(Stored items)
BEGIN

-- ==== Sys2Proof/Machine/Assembly.lean ====
section
/-! DEFINITION. Output assembly: collecting departing samples, completion, leading and trailing marks, and placement in
the sample queue (R98 to R105). -/

namespace Sys2Proof.Machine

/-- A mark entry as the MARK parcel it becomes (R102). -/
def MarkEntry.parcel (m : MarkEntry) (l : LaneId) : OutParcel := .mark l m.kind m.seq m.offset m.value

/-- The delivery SAMPLES parcel of a completed assembly (R101). -/
def AssemblyBody.parcel (b : AssemblyBody) (l : LaneId) (f : SampleFlags) : OutParcel := .samples l f b.seq b.samples

/-- The assembly of one lane set. -/
def State.setAssembly (s : State) (l : LaneId) (a : Assembly) : State :=
  s.modLane l fun ln => { ln with assembly := a }

/-! ### Placement -/

/-- The next part of a COMPLETE assembly is placed in the sample queue: its next leading mark, or else its SAMPLES
parcel, which leaves the assembly EMPTY (R103). -/
def State.placePart (s : State) (l : LaneId) : State :=
  match (s.lane l).assembly with
  | .complete b (m :: ms) f => (((s.pushSample (m.parcel l)).setAssembly l (.complete b ms f))).wake l
  | .complete b [] f => ((s.pushSample (b.parcel l f)).setAssembly l .empty).wake l
  | .empty => s
  | .building _ => s

/-- The number of parts a COMPLETE assembly has still to place. -/
def Assembly.parts : Assembly → Nat
  | .empty => 0
  | .building _ => 0
  | .complete _ ms _ => ms.length + 1

/-- Up to n parts are placed, while the sample queue has a free place (R103). -/
def State.placeParts : Nat → LaneId → State → State
  | 0, _, s => s
  | n + 1, l, s =>
    if !(s.lane l).assembly.canTake && s.sampleRoom then State.placeParts n l (s.placePart l) else s

/-- The parts of a completed assembly are placed as far as free places allow; a lane with a part left joins the
placement wait list (R103). -/
def State.placeAssembly (s : State) (l : LaneId) : State :=
  let s1 := State.placeParts (s.lane l).assembly.parts l s
  if (s1.lane l).assembly.canTake then s1 else s1.joinWait l

/-! ### Trailing marks -/

/-- The entries left in the mark list are trailing marks: a flush is in force, the hold line is empty and the assembly
is EMPTY (R105). -/
def Lane.trailing (ln : Lane) : Bool :=
  ln.state.isFlushing && ln.held.isEmpty && ln.assembly.isEmpty && !ln.marks.isEmpty

/-- The first trailing mark is taken and placed; a SPLICE still span pending is found late (R61, R105). -/
def State.placeTrailing (s : State) (l : LaneId) : State :=
  match (s.lane l).marks with
  | [] => s
  | m :: ms =>
    let s1 := s.modLane l fun ln => { ln with marks := ms }
    let s2 := if m.pendingSplice then s1.spliceLate l m.seq else s1
    s2.pushSample (m.parcel l)

/-- Up to n trailing marks are placed, while the sample queue has a free place (R105). -/
def State.placeTrailings : Nat → LaneId → State → State
  | 0, _, s => s
  | n + 1, l, s =>
    if (s.lane l).trailing && s.sampleRoom then State.placeTrailings n l (s.placeTrailing l) else s

/-- The trailing marks are placed as far as free places allow; a lane with one left joins the placement wait list
(R105). -/
def State.placeTrailingMarks (s : State) (l : LaneId) : State :=
  let s1 := State.placeTrailings (s.lane l).marks.length l s
  if (s1.lane l).trailing then s1.joinWait l else s1

/-! ### Completion -/

/-- The marks of a list that go ahead of a parcel with sequence number n (R102). -/
def leadingMarks (ms : List MarkEntry) (n : SeqNum) : List MarkEntry := ms.filter fun m => atOrBefore m.seq n

/-- The marks of a list that stay for a later completion (R102). -/
def laterMarks (ms : List MarkEntry) (n : SeqNum) : List MarkEntry := ms.filter fun m => !atOrBefore m.seq n

/-- The assembly completes (R100): the gate is evaluated and the samples scaled, the flags are set, the leading marks
are taken, the assembly becomes COMPLETE, and its parts are placed. -/
def State.completeAssembly (s : State) (l : LaneId) (b : AssemblyBody) : State :=
  let g := s.parcelGain l b
  let s1 := s.gateStep l b
  let b' := { b with samples := b.samples.map (scaleSample g) }
  let f := b.flags (decide (g ≠ 256))
  let s2 := s1.modLane l fun ln =>
    { ln with
      marks := laterMarks ln.marks b.seq
      assembly := .complete b' (leadingMarks ln.marks b.seq) f }
  s2.placeAssembly l

/-- The body an assembly starts with when the first sample of a held parcel departs into it (R98). -/
def HeldParcel.newBody (p : HeldParcel) : AssemblyBody where
  seq := p.seq
  count := p.count
  route := p.route
  samples := []
  repairedSeen := false
  fallbackSeen := false
  flushedSeen := false
  resumed := p.resumed

/-- The body a departing sample joins: the one being built, or a new one (R98). -/
def Assembly.bodyFor (a : Assembly) (p : HeldParcel) : AssemblyBody :=
  match a with
  | .building b => b
  | .empty => p.newBody
  | .complete _ _ _ => p.newBody

/-- A sample's value, treatment and flushed marker taken into a body (R98). -/
def AssemblyBody.collect (b : AssemblyBody) (v : Sample) (t : Treatment) (flushed : Bool) : AssemblyBody :=
  { b with
    samples := b.samples ++ [v]
    repairedSeen := b.repairedSeen || decide (t = .repaired)
    fallbackSeen := b.fallbackSeen || decide (t = .fallback)
    flushedSeen := b.flushedSeen || flushed }

/-- The collected value, as the route of the held parcel calls for (R98, R99). -/
def State.collectedValue (s : State) (l : LaneId) (r : Route) (handed : Sample) : Sample :=
  match r with
  | .restore => handed
  | .pass => handed
  | .mute => 0
  | .generate => s.generatorValue l
  | .echo => handed
  | .check => handed

/-- A GENERATE sample takes its word (R99). -/
def State.takeWord (s : State) (l : LaneId) (r : Route) : State :=
  if r = .generate then s.generatorTaken l else s

/-- A departing sample of held parcel p is taken into the lane's assembly, which completes when its last sample has
arrived (R98, R100). -/
def State.collect (s : State) (l : LaneId) (p : HeldParcel) (handed : Sample) (t : Treatment) (flushed : Bool) :
    State :=
  let v := s.collectedValue l p.route handed
  let s1 := s.takeWord l p.route
  let b := ((s1.lane l).assembly.bodyFor p).collect v t flushed
  let s2 := s1.setAssembly l (.building b)
  if b.count ≤ b.samples.length then s2.completeAssembly l b else s2

end Sys2Proof.Machine
end

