-- ==== Sys2Proof/Machine/Step.lean ====
section
/-! DEFINITION. One step of the part: the command or event at the front of the queue, or one millisecond when nothing
waits. -/

namespace Sys2Proof.Machine

/-- One step: the front of the queue is taken and carried out on the part with the queue's rest. On an empty queue a
millisecond passes (DESIGN CHOICE, log 2). -/
def step (s : State) : Host.Outcome State Fault Refusal :=
  match s.pending with
  | [] => .next s.tick
  | c :: rest => exec c { s with pending := rest }

/-- The command a word spells by the table's bits, put at the front of the queue; no row has bits (log 16). -/
def State.withFetchWord (s : State) (nbits w : Nat) : State :=
  match decodeTableWord nbits w with
  | some c => { s with pending := c :: s.pending }
  | none => s

end Sys2Proof.Machine
end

END

## Work task
Would you please reproduce the records above exactly, only from their first line through the line holding "### Placement -/", with both ends included?

## Task result
-- ==== Sys2Proof/Machine/Assembly.lean ====
section
/-! DEFINITION. Output assembly: collecting departing samples, completion, leading and trailing marks, and placement in
the sample queue (R98 to R105). -/

namespace Sys2Proof.Machine

/-- A mark entry as the MARK parcel it becomes (R102). -/
def MarkEntry.parcel (m : MarkEntry) (l : LaneId) : OutParcel := .mark l m.kind m.seq m.offset m.value

/-- The delivery SAMPLES parcel of a completed assembly (R101). -/
def AssemblyBody.parcel (b : AssemblyBody) (l : LaneId) (f : SampleFlags) : OutParcel := .samples l f b.seq b.samples

/-- The assembly of one lane set. -/
def State.setAssembly (s : State) (l : LaneId) (a : Assembly) : State :=
  s.modLane l fun ln => { ln with assembly := a }

/-! ### Placement -/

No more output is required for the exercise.